Description of the task: For each entry that follows, produce an exact copy.

[Source records]
@[simp] theorem State.copyOut_tick : (s.copyOut).tick = s.tick := rfl
@[simp] theorem State.copyOut_sec : (s.copyOut).sec = s.sec := rfl
@[simp] theorem State.copyOut_min : (s.copyOut).min = s.min := rfl
@[simp] theorem State.copyOut_hour : (s.copyOut).hour = s.hour := rfl
@[simp] theorem State.copyOut_seq : (s.copyOut).seq = s.seq := rfl
@[simp] theorem State.copyOut_txb : (s.copyOut).txb = s.txb := rfl
@[simp] theorem State.copyOut_data : (s.copyOut).data = s.data := rfl
@[simp] theorem State.copyOut_clock : (s.copyOut).clock = s.clock := rfl
@[simp] theorem State.copyOut_latch : (s.copyOut).latch = s.latch := rfl
@[simp] theorem State.copyOut_pend : (s.copyOut).pend = s.pend := rfl
@[simp] theorem State.copyOut_sr : (s.copyOut).sr = s.sr := rfl
@[simp] theorem State.copyOut_q : (s.copyOut).q = s.sr := rfl
@[simp] theorem State.copyOut_wt : (s.copyOut).wt = s.wt := rfl
@[simp] theorem State.copyOut_tt : (s.copyOut).tt = s.tt := rfl
@[simp] theorem State.copyOut_cfg : (s.copyOut).cfg = s.cfg := rfl
@[simp] theorem State.copyOut_events : (s.copyOut).events = s.events := rfl
@[simp] theorem State.copyOut_edge : (s.copyOut).edge = s.edge := rfl
@[simp] theorem State.copyOut_result : (s.copyOut).result = s.result := rfl
@[simp] theorem State.copyOut_free : (s.copyOut).free = s.free := rfl

@[simp] theorem State.takeInterrupt_tick : (s.takeInterrupt).tick = s.tick := rfl
@[simp] theorem State.takeInterrupt_sec : (s.takeInterrupt).sec = s.sec := rfl
@[simp] theorem State.takeInterrupt_min : (s.takeInterrupt).min = s.min := rfl
@[simp] theorem State.takeInterrupt_hour : (s.takeInterrupt).hour = s.hour := rfl
@[simp] theorem State.takeInterrupt_seq : (s.takeInterrupt).seq = s.seq := rfl
@[simp] theorem State.takeInterrupt_txb : (s.takeInterrupt).txb = s.txb := rfl
@[simp] theorem State.takeInterrupt_data : (s.takeInterrupt).data = s.data := rfl
@[simp] theorem State.takeInterrupt_clock : (s.takeInterrupt).clock = s.clock := rfl
@[simp] theorem State.takeInterrupt_latch : (s.takeInterrupt).latch = s.latch := rfl
@[simp] theorem State.takeInterrupt_pend : (s.takeInterrupt).pend = false := rfl
@[simp] theorem State.takeInterrupt_sr : (s.takeInterrupt).sr = s.sr := rfl
@[simp] theorem State.takeInterrupt_q : (s.takeInterrupt).q = s.q := rfl
@[simp] theorem State.takeInterrupt_wt : (s.takeInterrupt).wt = s.wt := rfl
@[simp] theorem State.takeInterrupt_tt : (s.takeInterrupt).tt = s.tt := rfl
@[simp] theorem State.takeInterrupt_cfg : (s.takeInterrupt).cfg = s.cfg := rfl
@[simp] theorem State.takeInterrupt_events : (s.takeInterrupt).events = s.events := rfl
@[simp] theorem State.takeInterrupt_edge : (s.takeInterrupt).edge = s.edge := rfl
@[simp] theorem State.takeInterrupt_result : (s.takeInterrupt).result = s.result := rfl
@[simp] theorem State.takeInterrupt_free : (s.takeInterrupt).free = s.free := rfl

@[simp] theorem State.returnFromInterrupt_tick : (s.returnFromInterrupt).tick = s.tick := rfl
@[simp] theorem State.returnFromInterrupt_sec : (s.returnFromInterrupt).sec = s.sec := rfl
@[simp] theorem State.returnFromInterrupt_min : (s.returnFromInterrupt).min = s.min := rfl
@[simp] theorem State.returnFromInterrupt_hour : (s.returnFromInterrupt).hour = s.hour := rfl
@[simp] theorem State.returnFromInterrupt_seq : (s.returnFromInterrupt).seq = .wait := rfl
@[simp] theorem State.returnFromInterrupt_txb : (s.returnFromInterrupt).txb = s.txb := rfl
@[simp] theorem State.returnFromInterrupt_data : (s.returnFromInterrupt).data = s.data := rfl
@[simp] theorem State.returnFromInterrupt_clock : (s.returnFromInterrupt).clock = s.clock := rfl
@[simp] theorem State.returnFromInterrupt_latch : (s.returnFromInterrupt).latch = s.latch := rfl
@[simp] theorem State.returnFromInterrupt_pend : (s.returnFromInterrupt).pend = s.pend := rfl
@[simp] theorem State.returnFromInterrupt_sr : (s.returnFromInterrupt).sr = s.sr := rfl
@[simp] theorem State.returnFromInterrupt_q : (s.returnFromInterrupt).q = s.q := rfl
@[simp] theorem State.returnFromInterrupt_wt : (s.returnFromInterrupt).wt = s.wt := rfl
@[simp] theorem State.returnFromInterrupt_tt : (s.returnFromInterrupt).tt = s.tt := rfl
@[simp] theorem State.returnFromInterrupt_cfg : (s.returnFromInterrupt).cfg = s.cfg := rfl
@[simp] theorem State.returnFromInterrupt_events : (s.returnFromInterrupt).events = s.events := rfl
@[simp] theorem State.returnFromInterrupt_edge : (s.returnFromInterrupt).edge = s.edge := rfl
@[simp] theorem State.returnFromInterrupt_result : (s.returnFromInterrupt).result = s.result := rfl
@[simp] theorem State.returnFromInterrupt_free : (s.returnFromInterrupt).free = s.free := rfl

@[simp] theorem State.goTo_tick (x : Seq) : (s.goTo x).tick = s.tick := rfl
@[simp] theorem State.goTo_sec (x : Seq) : (s.goTo x).sec = s.sec := rfl
@[simp] theorem State.goTo_min (x : Seq) : (s.goTo x).min = s.min := rfl
@[simp] theorem State.goTo_hour (x : Seq) : (s.goTo x).hour = s.hour := rfl
@[simp] theorem State.goTo_seq (x : Seq) : (s.goTo x).seq = x := rfl
@[simp] theorem State.goTo_txb (x : Seq) : (s.goTo x).txb = s.txb := rfl
@[simp] theorem State.goTo_data (x : Seq) : (s.goTo x).data = s.data := rfl
@[simp] theorem State.goTo_clock (x : Seq) : (s.goTo x).clock = s.clock := rfl
@[simp] theorem State.goTo_latch (x : Seq) : (s.goTo x).latch = s.latch := rfl
@[simp] theorem State.goTo_pend (x : Seq) : (s.goTo x).pend = s.pend := rfl
@[simp] theorem State.goTo_sr (x : Seq) : (s.goTo x).sr = s.sr := rfl
@[simp] theorem State.goTo_q (x : Seq) : (s.goTo x).q = s.q := rfl
@[simp] theorem State.goTo_wt (x : Seq) : (s.goTo x).wt = s.wt := rfl
@[simp] theorem State.goTo_tt (x : Seq) : (s.goTo x).tt = s.tt := rfl
@[simp] theorem State.goTo_cfg (x : Seq) : (s.goTo x).cfg = s.cfg := rfl
@[simp] theorem State.goTo_events (x : Seq) : (s.goTo x).events = s.events := rfl
@[simp] theorem State.goTo_edge (x : Seq) : (s.goTo x).edge = s.edge := rfl
@[simp] theorem State.goTo_result (x : Seq) : (s.goTo x).result = s.result := rfl
@[simp] theorem State.goTo_free (x : Seq) : (s.goTo x).free = s.free := rfl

Answer:
@[simp] theorem State.copyOut_tick : (s.copyOut).tick = s.tick := rfl
@[simp] theorem State.copyOut_sec : (s.copyOut).sec = s.sec := rfl
@[simp] theorem State.copyOut_min : (s.copyOut).min = s.min := rfl
@[simp] theorem State.copyOut_hour : (s.copyOut).hour = s.hour := rfl
@[simp] theorem State.copyOut_seq : (s.copyOut).seq = s.seq := rfl
@[simp] theorem State.copyOut_txb : (s.copyOut).txb = s.txb := rfl
@[simp] theorem State.copyOut_data : (s.copyOut).data = s.data := rfl
@[simp] theorem State.copyOut_clock : (s.copyOut).clock = s.clock := rfl
@[simp] theorem State.copyOut_latch : (s.copyOut).latch = s.latch := rfl
@[simp] theorem State.copyOut_pend : (s.copyOut).pend = s.pend := rfl
@[simp] theorem State.copyOut_sr : (s.copyOut).sr = s.sr := rfl
@[simp] theorem State.copyOut_q : (s.copyOut).q = s.sr := rfl
@[simp] theorem State.copyOut_wt : (s.copyOut).wt = s.wt := rfl
@[simp] theorem State.copyOut_tt : (s.copyOut).tt = s.tt := rfl
@[simp] theorem State.copyOut_cfg : (s.copyOut).cfg = s.cfg := rfl
@[simp] theorem State.copyOut_events : (s.copyOut).events = s.events := rfl
@[simp] theorem State.copyOut_edge : (s.copyOut).edge = s.edge := rfl
@[simp] theorem State.copyOut_result : (s.copyOut).result = s.result := rfl
@[simp] theorem State.copyOut_free : (s.copyOut).free = s.free := rfl

@[simp] theorem State.takeInterrupt_tick : (s.takeInterrupt).tick = s.tick := rfl
@[simp] theorem State.takeInterrupt_sec : (s.takeInterrupt).sec = s.sec := rfl
@[simp] theorem State.takeInterrupt_min : (s.takeInterrupt).min = s.min := rfl
@[simp] theorem State.takeInterrupt_hour : (s.takeInterrupt).hour = s.hour := rfl
@[simp] theorem State.takeInterrupt_seq : (s.takeInterrupt).seq = s.seq := rfl
@[simp] theorem State.takeInterrupt_txb : (s.takeInterrupt).txb = s.txb := rfl
@[simp] theorem State.takeInterrupt_data : (s.takeInterrupt).data = s.data := rfl
@[simp] theorem State.takeInterrupt_clock : (s.takeInterrupt).clock = s.clock := rfl
@[simp] theorem State.takeInterrupt_latch : (s.takeInterrupt).latch = s.latch := rfl
@[simp] theorem State.takeInterrupt_pend : (s.takeInterrupt).pend = false := rfl
@[simp] theorem State.takeInterrupt_sr : (s.takeInterrupt).sr = s.sr := rfl
@[simp] theorem State.takeInterrupt_q : (s.takeInterrupt).q = s.q := rfl
@[simp] theorem State.takeInterrupt_wt : (s.takeInterrupt).wt = s.wt := rfl
@[simp] theorem State.takeInterrupt_tt : (s.takeInterrupt).tt = s.tt := rfl
@[simp] theorem State.takeInterrupt_cfg : (s.takeInterrupt).cfg = s.cfg := rfl
@[simp] theorem State.takeInterrupt_events : (s.takeInterrupt).events = s.events := rfl
@[simp] theorem State.takeInterrupt_edge : (s.takeInterrupt).edge = s.edge := rfl
@[simp] theorem State.takeInterrupt_result : (s.takeInterrupt).result = s.result := rfl
@[simp] theorem State.takeInterrupt_free : (s.takeInterrupt).free = s.free := rfl

@[simp] theorem State.returnFromInterrupt_tick : (s.returnFromInterrupt).tick = s.tick := rfl
@[simp] theorem State.returnFromInterrupt_sec : (s.returnFromInterrupt).sec = s.sec := rfl
@[simp] theorem State.returnFromInterrupt_min : (s.returnFromInterrupt).min = s.min := rfl
@[simp] theorem State.returnFromInterrupt_hour : (s.returnFromInterrupt).hour = s.hour := rfl
@[simp] theorem State.returnFromInterrupt_seq : (s.returnFromInterrupt).seq = .wait := rfl
@[simp] theorem State.returnFromInterrupt_txb : (s.returnFromInterrupt).txb = s.txb := rfl
@[simp] theorem State.returnFromInterrupt_data : (s.returnFromInterrupt).data = s.data := rfl
@[simp] theorem State.returnFromInterrupt_clock : (s.returnFromInterrupt).clock = s.clock := rfl
@[simp] theorem State.returnFromInterrupt_latch : (s.returnFromInterrupt).latch = s.latch := rfl
@[simp] theorem State.returnFromInterrupt_pend : (s.returnFromInterrupt).pend = s.pend := rfl
@[simp] theorem State.returnFromInterrupt_sr : (s.returnFromInterrupt).sr = s.sr := rfl
@[simp] theorem State.returnFromInterrupt_q : (s.returnFromInterrupt).q = s.q := rfl
@[simp] theorem State.returnFromInterrupt_wt : (s.returnFromInterrupt).wt = s.wt := rfl
@[simp] theorem State.returnFromInterrupt_tt : (s.returnFromInterrupt).tt = s.tt := rfl
@[simp] theorem State.returnFromInterrupt_cfg : (s.returnFromInterrupt).cfg = s.cfg := rfl
@[simp] theorem State.returnFromInterrupt_events : (s.returnFromInterrupt).events = s.events := rfl
@[simp] theorem State.returnFromInterrupt_edge : (s.returnFromInterrupt).edge = s.edge := rfl
@[simp] theorem State.returnFromInterrupt_result : (s.returnFromInterrupt).result = s.result := rfl
@[simp] theorem State.returnFromInterrupt_free : (s.returnFromInterrupt).free = s.free := rfl

@[simp] theorem State.goTo_tick (x : Seq) : (s.goTo x).tick = s.tick := rfl
@[simp] theorem State.goTo_sec (x : Seq) : (s.goTo x).sec = s.sec := rfl
@[simp] theorem State.goTo_min (x : Seq) : (s.goTo x).min = s.min := rfl
@[simp] theorem State.goTo_hour (x : Seq) : (s.goTo x).hour = s.hour := rfl
@[simp] theorem State.goTo_seq (x : Seq) : (s.goTo x).seq = x := rfl
@[simp] theorem State.goTo_txb (x : Seq) : (s.goTo x).txb = s.txb := rfl
@[simp] theorem State.goTo_data (x : Seq) : (s.goTo x).data = s.data := rfl
@[simp] theorem State.goTo_clock (x : Seq) : (s.goTo x).clock = s.clock := rfl
@[simp] theorem State.goTo_latch (x : Seq) : (s.goTo x).latch = s.latch := rfl
@[simp] theorem State.goTo_pend (x : Seq) : (s.goTo x).pend = s.pend := rfl
@[simp] theorem State.goTo_sr (x : Seq) : (s.goTo x).sr = s.sr := rfl
@[simp] theorem State.goTo_q (x : Seq) : (s.goTo x).q = s.q := rfl
@[simp] theorem State.goTo_wt (x : Seq) : (s.goTo x).wt = s.wt := rfl
@[simp] theorem State.goTo_tt (x : Seq) : (s.goTo x).tt = s.tt := rfl
@[simp] theorem State.goTo_cfg (x : Seq) : (s.goTo x).cfg = s.cfg := rfl
@[simp] theorem State.goTo_events (x : Seq) : (s.goTo x).events = s.events := rfl
@[simp] theorem State.goTo_edge (x : Seq) : (s.goTo x).edge = s.edge := rfl
@[simp] theorem State.goTo_result (x : Seq) : (s.goTo x).result = s.result := rfl
@[simp] theorem State.goTo_free (x : Seq) : (s.goTo x).free = s.free := rfl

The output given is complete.